Once adhesion is completed the invasion phase begins. Binucleate cells form in the

trophectoderm and migrate to form a hybrid trinucleate cell with the fetus trophectoderm and

maternal endometrium (Bazer et al., 2009). Binucleate trophoblast cells, also called trophoblast

giant cells, are cells of the trophectoderm first seen at the beginning of implantation and continue

throughout pregnancy in all ruminants. The mature binucleate cells migrate from the chorionic

epithelium and through the apical trophectoderm tight junction; they fuse with uterine cells of the

maternal side of the placenta and form a feto-maternal syncytium. The second main function of

the binucleated cells is the endocrine role that they play during gestation. Migration and fusion of

these cells with maternal epithelial cells are important mechanisms for the purpose of delivering

binucleate cell granules contents into the maternal system (Wooding, 1982). These granules

contain hormones associated with pregnancy, such as placental lactogen, prolactin-related

protein-1, P4, E2 and pregnancy-associated glycoprotein (PAG; Wooding, 1982; Igwebuike,

2006).

Pregnancy-Associated Glycoprotein

Pregnancy-associated glycoproteins are a family of several glycoproteins which are

secreted by binucleated cells in early placentation and can be detected in the maternal circulation

throughout most of pregnancy. The first members of the PAG family of proteins were identified

when bovine cotyledons were homogenized and protein lysates were used to inoculate rabbits.

The antisera produced reacted with two pregnancy-specific antigens: pregnancy-specific protein

A and pregnancy-specific protein B (PSPB; Butler et al., 1982). Later, a different group of

researchers (Zoli et al., 1991) purified what turned out to be a similar antigen with the same

plasma profile during gestation.

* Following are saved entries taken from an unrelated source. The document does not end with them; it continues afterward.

-- ==== Sys2Proof/Machine/Assembler.lean ====
section
/-! DEFINITION. The assembler lines of 30_encoding.md R98 and the pseudo-instruction of R99. -/

namespace Sys2Proof.Machine

/-- A slot name in a `READ` line. -/
inductive Slot where
  | x | y | z
  deriving DecidableEq, Repr

/-- One line, its numbers as written. -/
inductive AsmLine where
  /-- `INIT <a7>`, or `INIT` with no operand. -/
  | init (a7 : Option Nat)
  /-- `READ <slots>`; the empty list is `READ -`. -/
  | read (slots : List Slot)
  /-- `SET_THRESH <t>` -/
  | setThresh (t : Nat)
  | intQuery
  | intEnable
  | intDisable
  | intHandle
  deriving DecidableEq, Repr

/-- The operand ranges of R98: `a7` in 0..0x7F, `t` in 0..0xFF. -/
def AsmLine.wf : AsmLine → Bool
  | .init (some a) => a ≤ 0x7F
  | .setThresh t => t ≤ 0xFF
  | .init none | .read _ | .intQuery | .intEnable | .intDisable | .intHandle => true

/-- The slot mask of a list of slots (30_encoding.md R80: bit 0 X, bit 1 Y, bit 2 Z). -/
def slotMask (slots : List Slot) : BitVec 3 :=
  BitVec.ofBool (slots.contains .z) ++ BitVec.ofBool (slots.contains .y) ++ BitVec.ofBool (slots.contains .x)

/-- The word of a line (30_encoding.md R98), `INIT` with no operand standing for `INIT P_DEFAULT_ADDR` (R99); none
where an operand is out of range. -/
def assemble (P : Params) (l : AsmLine) : Option CmdWord :=
  if AsmLine.wf l then
    match l with
    | .init (some a) => some (0x1000 ||| BitVec.ofNat 16 a)
    | .init none => some (0x1000 ||| P.defaultAddr.setWidth 16)
    | .read slots => some (0x2000 ||| ((slotMask slots).setWidth 16 <<< 8))
    | .setThresh t => some (0x3000 ||| BitVec.ofNat 16 t)
    | .intQuery => some 0x4000
    | .intEnable => some 0x5000
    | .intDisable => some 0x6000
    | .intHandle => some 0x7000
  else none

end Sys2Proof.Machine
end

This molecule was named pregnancy-associated glycoprotein 1.

Eventually it was discovered that the PAG-1 molecule had very similar properties when

compared with PSPB (Green et al., 1998).

35

The PAG found in ruminants can be categorized into two main groups based on their site

of expression within the placenta. One group is referred to as the ‘ancient PAG’. Tracing the

evolutionary pathway reveals that the ‘ancient PAGs’ may have arisen more than 80 million

years ago, indicating that it was created with the appearance of the Artiodactyla family (Telugu

et al., 2009). These PAGs are expressed in both mononucleate and binucleated cells. Some of

these include PAG-2, -8, -10, -11, -12 and -13. Most of PAG in the ancient group contain

enzymatic activity (Telugu et al., 2009). The second PAG group is termed the ‘modern PAG’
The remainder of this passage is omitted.